About this exercise: Please return every line below that contains the string "Bool".

——————————

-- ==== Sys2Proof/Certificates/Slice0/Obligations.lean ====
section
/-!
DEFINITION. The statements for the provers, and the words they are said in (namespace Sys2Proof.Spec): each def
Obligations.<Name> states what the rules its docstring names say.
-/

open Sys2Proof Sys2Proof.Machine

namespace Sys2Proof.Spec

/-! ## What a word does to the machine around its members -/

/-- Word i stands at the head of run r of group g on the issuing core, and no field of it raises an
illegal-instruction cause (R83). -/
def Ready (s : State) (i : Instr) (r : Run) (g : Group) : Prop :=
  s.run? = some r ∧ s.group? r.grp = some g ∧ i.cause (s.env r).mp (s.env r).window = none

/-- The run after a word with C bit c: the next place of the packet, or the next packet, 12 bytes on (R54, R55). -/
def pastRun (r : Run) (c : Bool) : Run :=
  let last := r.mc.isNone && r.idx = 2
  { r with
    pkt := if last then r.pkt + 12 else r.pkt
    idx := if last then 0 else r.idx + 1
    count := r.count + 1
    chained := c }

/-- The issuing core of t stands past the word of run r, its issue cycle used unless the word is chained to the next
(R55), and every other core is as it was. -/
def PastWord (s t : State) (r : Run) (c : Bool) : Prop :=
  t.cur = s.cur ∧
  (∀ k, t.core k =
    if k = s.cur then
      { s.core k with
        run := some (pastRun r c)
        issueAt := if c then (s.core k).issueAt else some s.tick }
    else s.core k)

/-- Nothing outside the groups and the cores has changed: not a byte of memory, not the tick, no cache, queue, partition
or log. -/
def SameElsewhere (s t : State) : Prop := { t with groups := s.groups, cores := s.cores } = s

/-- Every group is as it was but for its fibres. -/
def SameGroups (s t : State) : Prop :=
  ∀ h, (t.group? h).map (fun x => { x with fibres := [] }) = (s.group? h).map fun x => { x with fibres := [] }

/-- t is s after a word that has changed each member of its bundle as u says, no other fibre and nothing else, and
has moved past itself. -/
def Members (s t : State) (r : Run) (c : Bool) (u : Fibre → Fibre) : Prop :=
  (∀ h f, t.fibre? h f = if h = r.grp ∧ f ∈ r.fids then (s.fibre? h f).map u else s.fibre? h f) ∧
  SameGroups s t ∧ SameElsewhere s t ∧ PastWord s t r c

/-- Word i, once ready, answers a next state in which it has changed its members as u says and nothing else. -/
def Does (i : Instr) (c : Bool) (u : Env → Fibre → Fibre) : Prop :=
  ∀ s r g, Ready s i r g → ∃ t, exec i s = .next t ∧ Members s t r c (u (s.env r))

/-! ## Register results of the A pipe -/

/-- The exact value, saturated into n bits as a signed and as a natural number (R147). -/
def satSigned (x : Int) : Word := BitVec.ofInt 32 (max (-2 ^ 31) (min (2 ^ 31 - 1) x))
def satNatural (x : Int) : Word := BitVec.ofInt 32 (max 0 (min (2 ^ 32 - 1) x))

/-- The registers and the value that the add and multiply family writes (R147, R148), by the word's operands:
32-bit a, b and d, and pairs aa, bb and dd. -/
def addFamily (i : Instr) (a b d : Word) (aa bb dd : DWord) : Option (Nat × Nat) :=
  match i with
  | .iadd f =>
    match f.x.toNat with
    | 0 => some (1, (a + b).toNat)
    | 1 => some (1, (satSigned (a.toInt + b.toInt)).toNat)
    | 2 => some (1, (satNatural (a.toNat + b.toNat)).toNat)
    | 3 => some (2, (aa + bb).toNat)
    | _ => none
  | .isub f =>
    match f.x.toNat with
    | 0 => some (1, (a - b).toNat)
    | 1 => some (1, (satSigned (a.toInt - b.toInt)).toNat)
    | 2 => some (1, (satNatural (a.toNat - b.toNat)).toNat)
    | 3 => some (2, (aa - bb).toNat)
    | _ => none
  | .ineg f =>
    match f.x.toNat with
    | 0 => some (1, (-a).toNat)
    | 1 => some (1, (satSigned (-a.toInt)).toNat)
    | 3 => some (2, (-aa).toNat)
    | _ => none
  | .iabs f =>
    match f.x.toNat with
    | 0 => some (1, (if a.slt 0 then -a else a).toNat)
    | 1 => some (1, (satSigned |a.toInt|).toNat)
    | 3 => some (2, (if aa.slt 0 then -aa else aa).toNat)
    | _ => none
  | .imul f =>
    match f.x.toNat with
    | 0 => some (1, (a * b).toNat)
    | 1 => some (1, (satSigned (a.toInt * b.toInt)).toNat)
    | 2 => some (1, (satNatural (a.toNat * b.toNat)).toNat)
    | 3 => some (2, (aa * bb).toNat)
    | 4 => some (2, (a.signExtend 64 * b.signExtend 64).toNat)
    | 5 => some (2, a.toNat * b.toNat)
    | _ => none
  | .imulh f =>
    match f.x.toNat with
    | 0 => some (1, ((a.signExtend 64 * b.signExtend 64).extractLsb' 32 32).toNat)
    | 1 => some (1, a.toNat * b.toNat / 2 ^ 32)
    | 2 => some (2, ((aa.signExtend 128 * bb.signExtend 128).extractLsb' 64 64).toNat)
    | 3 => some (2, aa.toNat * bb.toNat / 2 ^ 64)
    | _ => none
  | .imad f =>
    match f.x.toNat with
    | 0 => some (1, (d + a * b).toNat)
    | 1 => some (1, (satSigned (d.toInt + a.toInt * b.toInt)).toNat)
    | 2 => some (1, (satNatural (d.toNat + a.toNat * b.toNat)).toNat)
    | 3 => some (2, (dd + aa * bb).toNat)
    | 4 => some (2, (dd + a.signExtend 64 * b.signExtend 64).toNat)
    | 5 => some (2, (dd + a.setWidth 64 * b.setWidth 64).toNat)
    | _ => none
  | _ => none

——————————

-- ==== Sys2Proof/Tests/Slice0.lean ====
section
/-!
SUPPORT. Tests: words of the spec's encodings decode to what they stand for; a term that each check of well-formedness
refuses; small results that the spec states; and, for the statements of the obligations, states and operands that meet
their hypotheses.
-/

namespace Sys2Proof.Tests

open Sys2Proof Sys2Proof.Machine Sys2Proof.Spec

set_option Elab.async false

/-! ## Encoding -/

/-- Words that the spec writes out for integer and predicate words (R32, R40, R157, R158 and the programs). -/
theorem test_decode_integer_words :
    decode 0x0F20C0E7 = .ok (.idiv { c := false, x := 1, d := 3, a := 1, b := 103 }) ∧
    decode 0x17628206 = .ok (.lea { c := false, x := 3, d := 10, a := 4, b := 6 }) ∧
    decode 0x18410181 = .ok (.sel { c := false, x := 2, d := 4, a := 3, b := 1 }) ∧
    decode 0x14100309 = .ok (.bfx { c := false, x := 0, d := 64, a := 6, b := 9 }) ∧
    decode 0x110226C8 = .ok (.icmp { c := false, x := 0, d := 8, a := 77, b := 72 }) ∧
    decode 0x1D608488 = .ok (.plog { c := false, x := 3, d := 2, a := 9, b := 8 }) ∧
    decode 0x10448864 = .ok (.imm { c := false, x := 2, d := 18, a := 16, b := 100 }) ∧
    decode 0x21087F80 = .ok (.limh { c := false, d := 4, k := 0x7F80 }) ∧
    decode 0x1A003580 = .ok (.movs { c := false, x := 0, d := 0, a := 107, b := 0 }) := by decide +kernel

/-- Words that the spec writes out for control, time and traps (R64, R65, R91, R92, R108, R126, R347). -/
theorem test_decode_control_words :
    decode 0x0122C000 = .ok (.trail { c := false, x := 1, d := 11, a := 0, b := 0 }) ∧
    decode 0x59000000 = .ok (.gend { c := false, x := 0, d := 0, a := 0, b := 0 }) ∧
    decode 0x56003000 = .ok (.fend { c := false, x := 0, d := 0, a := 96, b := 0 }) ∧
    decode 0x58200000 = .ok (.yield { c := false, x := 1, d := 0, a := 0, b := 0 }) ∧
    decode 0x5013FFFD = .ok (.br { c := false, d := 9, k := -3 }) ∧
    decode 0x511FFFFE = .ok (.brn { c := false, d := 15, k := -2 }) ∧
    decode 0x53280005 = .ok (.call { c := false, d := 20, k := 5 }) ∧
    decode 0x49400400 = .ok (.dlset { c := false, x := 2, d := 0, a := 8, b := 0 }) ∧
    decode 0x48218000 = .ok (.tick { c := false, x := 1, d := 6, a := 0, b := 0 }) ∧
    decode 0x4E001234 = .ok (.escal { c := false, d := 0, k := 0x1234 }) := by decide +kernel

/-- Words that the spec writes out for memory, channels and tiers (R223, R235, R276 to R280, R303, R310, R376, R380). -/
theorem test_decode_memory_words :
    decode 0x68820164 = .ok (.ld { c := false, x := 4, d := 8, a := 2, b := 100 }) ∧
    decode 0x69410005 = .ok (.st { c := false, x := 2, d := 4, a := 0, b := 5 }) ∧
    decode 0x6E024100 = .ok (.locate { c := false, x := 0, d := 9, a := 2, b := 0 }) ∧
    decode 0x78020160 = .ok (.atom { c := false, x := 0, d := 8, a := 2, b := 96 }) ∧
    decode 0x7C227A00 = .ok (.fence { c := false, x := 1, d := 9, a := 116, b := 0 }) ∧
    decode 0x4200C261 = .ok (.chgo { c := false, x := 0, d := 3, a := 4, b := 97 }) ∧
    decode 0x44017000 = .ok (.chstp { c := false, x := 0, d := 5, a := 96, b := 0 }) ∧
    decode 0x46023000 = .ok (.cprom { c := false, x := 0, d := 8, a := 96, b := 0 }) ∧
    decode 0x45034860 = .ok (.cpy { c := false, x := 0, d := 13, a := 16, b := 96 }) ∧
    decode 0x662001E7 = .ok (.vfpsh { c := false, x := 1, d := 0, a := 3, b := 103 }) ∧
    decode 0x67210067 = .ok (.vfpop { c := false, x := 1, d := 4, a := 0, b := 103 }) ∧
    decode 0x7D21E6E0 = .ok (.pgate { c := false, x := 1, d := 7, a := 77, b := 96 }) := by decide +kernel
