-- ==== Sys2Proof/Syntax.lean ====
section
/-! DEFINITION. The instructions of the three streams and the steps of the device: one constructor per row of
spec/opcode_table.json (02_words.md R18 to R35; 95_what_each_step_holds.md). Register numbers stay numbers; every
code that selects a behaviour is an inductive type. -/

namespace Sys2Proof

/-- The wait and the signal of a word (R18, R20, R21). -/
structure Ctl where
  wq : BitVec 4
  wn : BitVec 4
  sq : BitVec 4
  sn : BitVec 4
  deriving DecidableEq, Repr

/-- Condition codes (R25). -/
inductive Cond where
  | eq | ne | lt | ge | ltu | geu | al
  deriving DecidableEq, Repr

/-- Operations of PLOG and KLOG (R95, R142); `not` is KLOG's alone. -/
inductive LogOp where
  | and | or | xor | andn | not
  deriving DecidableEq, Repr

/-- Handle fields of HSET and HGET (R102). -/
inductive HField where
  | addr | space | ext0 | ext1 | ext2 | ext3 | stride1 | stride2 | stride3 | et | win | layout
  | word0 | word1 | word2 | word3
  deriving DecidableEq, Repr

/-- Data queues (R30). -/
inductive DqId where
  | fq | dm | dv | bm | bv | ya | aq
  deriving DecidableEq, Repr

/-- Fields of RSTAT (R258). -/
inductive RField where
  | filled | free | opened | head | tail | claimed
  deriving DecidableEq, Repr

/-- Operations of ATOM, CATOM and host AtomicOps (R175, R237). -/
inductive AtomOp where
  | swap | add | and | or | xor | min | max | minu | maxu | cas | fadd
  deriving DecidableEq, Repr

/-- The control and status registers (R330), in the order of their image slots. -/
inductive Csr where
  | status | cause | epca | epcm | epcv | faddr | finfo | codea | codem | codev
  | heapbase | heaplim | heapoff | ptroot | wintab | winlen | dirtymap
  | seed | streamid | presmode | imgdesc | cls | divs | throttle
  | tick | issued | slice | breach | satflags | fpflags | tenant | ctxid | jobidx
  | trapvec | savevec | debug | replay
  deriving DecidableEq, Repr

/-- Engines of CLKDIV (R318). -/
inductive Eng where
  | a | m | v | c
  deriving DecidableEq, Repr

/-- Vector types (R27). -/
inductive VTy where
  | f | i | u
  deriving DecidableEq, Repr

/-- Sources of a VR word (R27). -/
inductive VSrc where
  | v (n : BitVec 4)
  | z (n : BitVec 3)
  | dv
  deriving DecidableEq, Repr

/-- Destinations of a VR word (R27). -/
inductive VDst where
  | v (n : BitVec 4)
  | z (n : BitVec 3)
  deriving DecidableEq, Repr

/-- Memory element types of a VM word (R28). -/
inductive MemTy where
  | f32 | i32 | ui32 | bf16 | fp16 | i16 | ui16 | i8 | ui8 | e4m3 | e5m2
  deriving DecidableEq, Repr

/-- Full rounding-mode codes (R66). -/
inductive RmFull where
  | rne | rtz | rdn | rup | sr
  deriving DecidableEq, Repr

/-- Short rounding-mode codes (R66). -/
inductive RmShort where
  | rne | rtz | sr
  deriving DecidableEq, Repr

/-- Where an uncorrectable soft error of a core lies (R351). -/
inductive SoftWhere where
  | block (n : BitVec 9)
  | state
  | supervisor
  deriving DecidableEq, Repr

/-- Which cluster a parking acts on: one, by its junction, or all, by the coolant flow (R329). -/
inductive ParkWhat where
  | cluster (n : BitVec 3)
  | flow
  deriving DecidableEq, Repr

——————————

Your solution:
def pastRun (r : Run) (c : Bool) : Run :=
def PastWord (s t : State) (r : Run) (c : Bool) : Prop :=
def Members (s t : State) (r : Run) (c : Bool) (u : Fibre → Fibre) : Prop :=
def Does (i : Instr) (c : Bool) (u : Env → Fibre → Fibre) : Prop :=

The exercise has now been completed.